Cronbach alpha coefficient expected in scale development and adaptation studies in literature is a debatable topic. Cronbach alpha reliability coefficient is only one of the reliability methods. It is not an absolute reliability scale. In some of the researches made in literature, it is stated that Cronbach alpha value should not be lower than 0.50.[44,45] Cronbach alpha values of all subscales of SCS were found to be above 0.50. Furthermore, in some of the studies Cronbach alpha values in between 0.40 and 0.60 are seen to reflect low reliability.[30,46] Cronbach alpha coefficients of subscales of Spiritual/Religious concerns, Health care concerns, Social/practical problems of SCS were determined to be within low reliability interval (Table 3).[30] Numbers of articles in these three subscales vary between 4 and 6. As the number of articles decrease, Cronbach alpha coefficient falls down. It is though that this is the reason why Cronbach alpha value of subscales with less number of articles is lower than that of subscales with higher number of articles. [46] Total Cronbach alpha value of SCS was found to be within the high reliability interval of 0.80–1.00 and it was specified as 0.918 (Table 3).[30]

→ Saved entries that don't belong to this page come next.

/-- An accepted frame addressed to a record in use with a reference is decoded in the same step: the state is that of
`DECODE` with `TP_REPORTED` set to the frame's `TP`, and the events are `DATA_UPDATED` if something changed and then
`TP_CHANGED` on a transition (R100, R122; the throttle-presence part is the spec's decision D14). -/
def Obligations.AcceptedFrameDecodedAndReported : Prop :=
  ∀ (s : State) (e : RecIdx), s.cnt = 24 → s.escId.toNat = e.val → e.val < s.nEsc.val → s.ticks[0] ≠ 0#16 →
    ∃ (u : State) (changed : Bool),
      exec (.decode e) { s with cnt := 0 } = .next u ∧ u.out = [{ decoded := some (.ok changed) }] ∧
      exec (.ingest s.ck) s = .next
        { u with
          tpReported := s.tp,
          out := [{ parser := some .pTelemetry, decoded := some (.ok changed), result := some (.telemetry e changed),
                    events := (if changed then [.dataUpdated e (u.record e)] else []) ++
                      (if s.tp ≠ s.tpReported then [.tpChanged s.tp] else []) }] }

/-- R122: `DATA_UPDATED` is raised in a step exactly when a decode returned `Ok(true)` in it, and carries the record's
contents after the update; after `Ok(false)` the result is `TELEMETRY(e, false)`. -/
def Obligations.DataUpdatedExactlyOnChange : Prop :=
  ∀ (s t : State) (b : Byte) (o : Output), exec (.ingest b) s = .next t → t.out = [o] →
    ((∃ e r, .dataUpdated e r ∈ o.events) ↔ o.decoded = some (.ok true)) ∧
    (∀ e r, .dataUpdated e r ∈ o.events → e.val = t.escId.toNat ∧ r = t.record e) ∧
    (o.decoded = some (.ok false) → ∃ e : RecIdx, e.val = t.escId.toNat ∧ o.result = some (.telemetry e false) ∧
      ∀ f r, .dataUpdated f r ∉ o.events)

/-- Throttle presence: `TP_REPORTED` takes the frame's `TP` after a decode that returned `Ok` and is written by no other
`BYTE` step, and `TP_CHANGED` is raised exactly on its transitions (section 6 of 41_telemetry_decoder.md; the spec's
decision D14). -/
def Obligations.ThrottlePresenceOnTransition : Prop :=
  ∀ (s t : State) (b : Byte) (o : Output), exec (.ingest b) s = .next t → t.out = [o] →
    ((∃ c, o.decoded = some (.ok c)) → t.tpReported = t.tp) ∧
    ((∀ c, o.decoded ≠ some (.ok c)) → t.tpReported = s.tpReported) ∧
    (∀ p, .tpChanged p ∈ o.events ↔ (t.tpReported ≠ s.tpReported ∧ p = t.tpReported))

/-- The combinations of events that one step can raise, in their order (section 2 of 60_exceptions.md; the spec's
decision D26). -/
def Obligations.EventCombinationsOfOneStep : Prop :=
  ∀ (s t : State) (b : Byte) (o : Output), exec (.ingest b) s = .next t → t.out = [o] →
    o.events = [] ∨ (∃ r, o.events = [.response r]) ∨
    o.events = [.error .checksumMismatch] ∨ o.events = [.error .noReference] ∨
    (∃ e r, o.events = [.dataUpdated e r]) ∨ (∃ p, o.events = [.tpChanged p]) ∨
    (∃ e r p, o.events = [.dataUpdated e r, .tpChanged p])

/-- In a `BYTE` step only an accepted frame addressed to a record in use, with a reference, changes a reading, and only that
record's value fields (R101, R103, R136: the reading is "mutated only by the Telemetry Decoder").  Of the other steps
`TABLE_RESET`, `RESET` and `SET_POLES` write the records as their own rules say (R131, R132, R160). -/
def Obligations.ByteStepChangesReadingsOnlyByDecode : Prop :=
  ∀ (s t : State) (b : Byte), s.cnt ≤ 24 → exec (.ingest b) s = .next t → t.readings ≠ s.readings →
    s.cnt = 24 ∧ b = s.ck ∧ s.ticks[0] ≠ 0#16 ∧
    ∃ e : RecIdx, e.val = s.escId.toNat ∧ e.val < s.nEsc.val ∧ (t.record e).poles = (s.record e).poles ∧
      ∀ f, f ≠ e → t.record f = s.record f

/-! ### The decoder -/

/-- Without a reference `DECODE` and the channel rows write nothing and answer `Err(NoReference)` (R103; for a channel
row on its own the model's choice, log entry 8). -/
def Obligations.NoReferenceWritesNothing : Prop :=
  ∀ (s : State) (e : RecIdx), s.ticks[0] = 0#16 →
    ∀ i ∈ decodeRows e, exec i s = .next { s with out := [{ decoded := some .noReference }] }

/-- The frame of `DECODE` and of the channel rows: they change one record's value fields, the model's count of free
values and what is delivered, and nothing else (R21, R102); and so they do in any number format (R127). -/
def Obligations.DecodeRowsTouchOneRecord : Prop :=
  (∀ (s : State) (e : RecIdx), ∀ i ∈ decodeRows e,
    ∃ t, exec i s = .next t ∧ t = { s with readings := t.readings, free := t.free, out := t.out } ∧
      (∀ f, f ≠ e → t.record f = s.record f) ∧ (t.record e).poles = (s.record e).poles) ∧
  ∀ (α : Type) (P : NumParams α) (s : Block.State α) (e : RecIdx), ∀ i ∈ decodeRows e,
    ∃ t, Block.runAt P i s = t ∧ t = { s with readings := t.readings, free := t.free, out := t.out } ∧
      (∀ f, f ≠ e → t.record f = s.record f) ∧ (t.record e).poles = (s.record e).poles

/-- `DECODE` writes the six linear channels: each populated one with its normalised value times its scale, each
unpopulated one left alone (R105, R108 to R111, R114, R115, over the offset and the signed difference of the spec's
decisions D10 and D11).  In any number format the same holds of the format's own operations, in the order printed
(R127, U4); that it multiplies THROTTLE by its constant 1, as R126 lists, is log entry 3. -/
def Obligations.DecodeWritesLinearChannels : Prop :=
  (∀ (s : State) (e : RecIdx), s.ticks[0] ≠ 0#16 →
    ∃ t, exec (.decode e) s = .next t ∧
      (t.record e).voltage = (if s.ticks[1] = 0#16 then (s.record e).voltage else some (.rat (s.normalized 1 * 20))) ∧
      (t.record e).rippleVoltage =
        (if s.ticks[2] = 0#16 then (s.record e).rippleVoltage else some (.rat (s.normalized 2 * 4))) ∧
      (t.record e).current = (if s.ticks[3] = 0#16 then (s.record e).current else some (.rat (s.normalized 3 * 50))) ∧
      (t.record e).throttle = (if s.ticks[4] = 0#16 then (s.record e).throttle else some (.rat (s.normalized 4))) ∧
      (t.record e).becVoltage = (if s.ticks[7] = 0#16 then (s.record e).becVoltage else some (.rat (s.normalized 7 * 4))) ∧
      (t.record e).becCurrent = (if s.ticks[8] = 0#16 then (s.record e).becCurrent else some (.rat (s.normalized 8 * 4)))) ∧
  ∀ (α : Type) (P : NumParams α) (s : Block.State α) (e : RecIdx), s.ticks[0] ≠ 0#16 →
    ∃ r, (Block.runAt P (.decode e) s).record e = r ∧
      r.voltage = (if s.ticks[1] = 0#16 then (s.record e).voltage
        else some (P.num.mul (s.normalizedIn P.num 1) (P.num.literal 20))) ∧
      r.rippleVoltage = (if s.ticks[2] = 0#16 then (s.record e).rippleVoltage
        else some (P.num.mul (s.normalizedIn P.num 2) (P.num.literal 4))) ∧
      r.current = (if s.ticks[3] = 0#16 then (s.record e).current
        else some (P.num.mul (s.normalizedIn P.num 3) (P.num.literal 50))) ∧
      r.throttle = (if s.ticks[4] = 0#16 then (s.record e).throttle
        else some (P.num.mul (s.normalizedIn P.num 4) (P.num.literal 1))) ∧
      r.becVoltage = (if s.ticks[7] = 0#16 then (s.record e).becVoltage
        else some (P.num.mul (s.normalizedIn P.num 7) (P.num.literal 4))) ∧
      r.becCurrent = (if s.ticks[8] = 0#16 then (s.record e).becCurrent
        else some (P.num.mul (s.normalizedIn P.num 8) (P.num.literal 4)))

The item-total correlation coefficient value of five items (13,18,24,28,48) of SCS was determined to be below 0.20. In literature, it is stated that item-total correlation value should be higher than 0.20.[30] Except for that of article 28 in this five items, the item-total correlation reliability coefficient of all of the items were found to be statistically meaningful (Table 4). As the reliability coefficient of articles with item-total correlation value lower than 0.20, the item-total correlation reliability coefficient was found to be statistically meaningful in the research conducted by Bilge (2006) as in this research, no processing was not to eliminate any articles.[47] Only the item-total correlation reliability coefficient (p=0.253) of article 28 which was calculated after item-total correlation was found to be statistically meaningless (Table 4). In literature it is specified that omission of an article damages the hypothetic structure of the original scale while adjusting a scale which was developed priory.[36,48] For this reason, no omission was made for article 28. The total item correlation value of this article will be reviewed again in the future studies to be conducted. In case similar results are obtained, omission of article could be made together with the scale owner by conducting a intercultural study and by repeating validity and reliability studies.[36,48]

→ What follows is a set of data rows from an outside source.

-- ==== Sys2Proof/Tests/Slice0.lean ====
section
/-! SUPPORT. The model's own tests: what `WellFormed` refuses, what each operation's word decodes to, one step of each
operation, and a concrete state and operands for the hypotheses of every statement.  Expected values come from
95_test_vectors.md (V and S numbers) and from the rules' own worked examples. -/

namespace Sys2Proof.Tests

open Sys2Proof.Machine

/-! ### Small states -/

/-- The parser at a count, with a held byte and a running checksum. -/
def parserAt (cnt : Nat) (hi ck : Byte) : State := { State.reset with cnt := cnt, hi := hi, ck := ck }

/-- A telemetry frame accumulated up to its checksum byte, with `n` records in use. -/
def frameAt (n : EscCount) (esc : EscId) (tp : Bool) (ticks : Ticks) (ck : Byte) : State :=
  { State.reset with cnt := 24, kind := .telemetry, nEsc := n, escId := esc, tp := tp, ticks := ticks, ck := ck }

/-- The ticks of V10. -/
def ticksV10 : Ticks := #v[1000, 1240, 510, 750, 2000, 2500, 1480, 1750, 625, 2500, 500]

/-- The ticks of V11. -/
def ticksV11 : Ticks := #v[1000, 100, 0, 0, 0, 25, 300, 0, 0, 500, 900]

/-- Ticks with a reference and the two temperatures only. -/
def ticksTemp (ref t1 t2 : Tick) : Ticks := #v[ref, 0, 0, 0, 0, 0, 0, 0, 0, t1, t2]

/-- The ticks of the frame `A` of 95_test_vectors.md. -/
def ticksA : Ticks := #v[1000, 600, 0, 0, 0, 0, 0, 0, 0, 0, 0]

/-- A record with every field written. -/
def fullRecord : Reading :=
  { voltage := some (.rat 12), rippleVoltage := some (.rat 1), current := some (.rat 2), throttle := some (.rat 1),
    outputPower := some 50, erpm := some 15313, becVoltage := some (.rat 5), becCurrent := some (.rat 0),
    temperature := some (.rat (-40)), poles := 4#8 }

/-- A step that answers a next state of which something holds. -/
def nextHas (o : Host.Outcome State Fault Refusal) (p : State → Bool) : Bool :=
  match o with
  | .next t => p t
  | .fault _ => false
  | .refused _ => false

/-! ### WellFormed: the one check, refused where it fails -/

theorem test_wellFormed_refuses_telemetry_pair : (Instr.framingError 0xFF 0xF0).wellFormed = false := by decide
theorem test_wellFormed_refuses_last_telemetry_pair : (Instr.framingError 0xFF 0xFF).wellFormed = false := by decide
theorem test_wellFormed_refuses_response_pair : (Instr.framingError 0x55 0xAA).wellFormed = false := by decide
theorem test_wellFormed_refuses_other_response_pair : (Instr.framingError 0x55 0xAB).wellFormed = false := by decide
theorem test_wellFormed_accepts_failed_pair : (Instr.framingError 0xFF 0xEF).wellFormed = true := by decide

/-! ### Decoding: words written out from the spec's encodings -/

/-- R61: the bytes of frame `A`, with ESC 0 and `tp` 0. -/
theorem test_decode_telemetry :
    decode [0xFF, 0b11110000, 0x03, 0xE8, 0x02, 0x58, 0, 0, 0, 0, 0, 0, 0, 0, 0, 0, 0, 0, 0, 0, 0, 0, 0, 0, 0xBE] =
      .ok (.telemetry false 0 ticksA 0xBE, []) := by rfl
/-- R61, R64: the header `1111tEEE` with `t` 1 and `EEE` 101, the ticks of V10, and a byte left over. -/
theorem test_decode_telemetry_fields :
    decode [0xFF, 0b11111101, 0x03, 0xE8, 0x04, 0xD8, 0x01, 0xFE, 0x02, 0xEE, 0x07, 0xD0, 0x09, 0xC4, 0x05, 0xC8,
        0x06, 0xD6, 0x02, 0x71, 0x09, 0xC4, 0x01, 0xF4, 0x6A, 0x55] =
      .ok (.telemetry true 5 ticksV10 0x6A, [0x55]) := by rfl
theorem test_decode_response_0 : decode [0b01010101, 0b10101010] = .ok (.response false, []) := by rfl
theorem test_decode_response_1 : decode [0b01010101, 0b10101011, 1] = .ok (.response true, [1]) := by rfl
theorem test_decode_framing : decode [0xFF, 0xEF] = .ok (.framingError 0xFF 0xEF, []) := by rfl
theorem test_decode_framing_swapped : decode [0xAA, 0x55] = .ok (.framingError 0xAA 0x55, []) := by rfl
theorem test_decode_rejects_nothing : decode [] = .error .empty := by rfl
theorem test_decode_rejects_lone : decode [0xFF] = .error .loneByte := by rfl
theorem test_decode_rejects_short : decode (0xFF :: 0xF0 :: List.replicate 22 0) = .error .shortTelemetry := by rfl
/-- R71, R72: the checksum of `TELEM esc=0 tp=0 ref=1000 v=600` is `BE`. -/
theorem test_telem_notation :
    encode (telem false 0 (roleTicks (ref := 1000) (v := 600))) =
      some ([0xFF, 0xF0, 0x03, 0xE8, 0x02, 0x58] ++ List.replicate 18 0 ++ [0xBE]) := by rfl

As the relationship between measurements of SCS for the beginning study and for the one applied two weeks later was analyzed, the correlation value specifying the relation between all subscales and scale total score was found to be in the perfect reliability interval of 0.95 and 1.00 (Table 5).[30] With the correlation values found, the unchangeability of scale against time was proven.
Conclusion
The SCS is composed of six subscales and 48 questions in the total. After the adjusted study was conducted, it was proven that the scale is a valid and reliable measurement tool for this sampling group of Turkish community. It is recommended for the scale to be implemented for wider sampling groups in the future studies and for the item-total correlation correlation value of item 28 to be reviewed again. Additionally, on the original form of the scale, there are 8 pieces of clinical questions which were not included in the scale scoring. In the studies where the scale will be applied, these questions and the clinical questions could also be used to avoid any problems to be missed.
Disclosure Statement
The authors declare no conflicts of interest.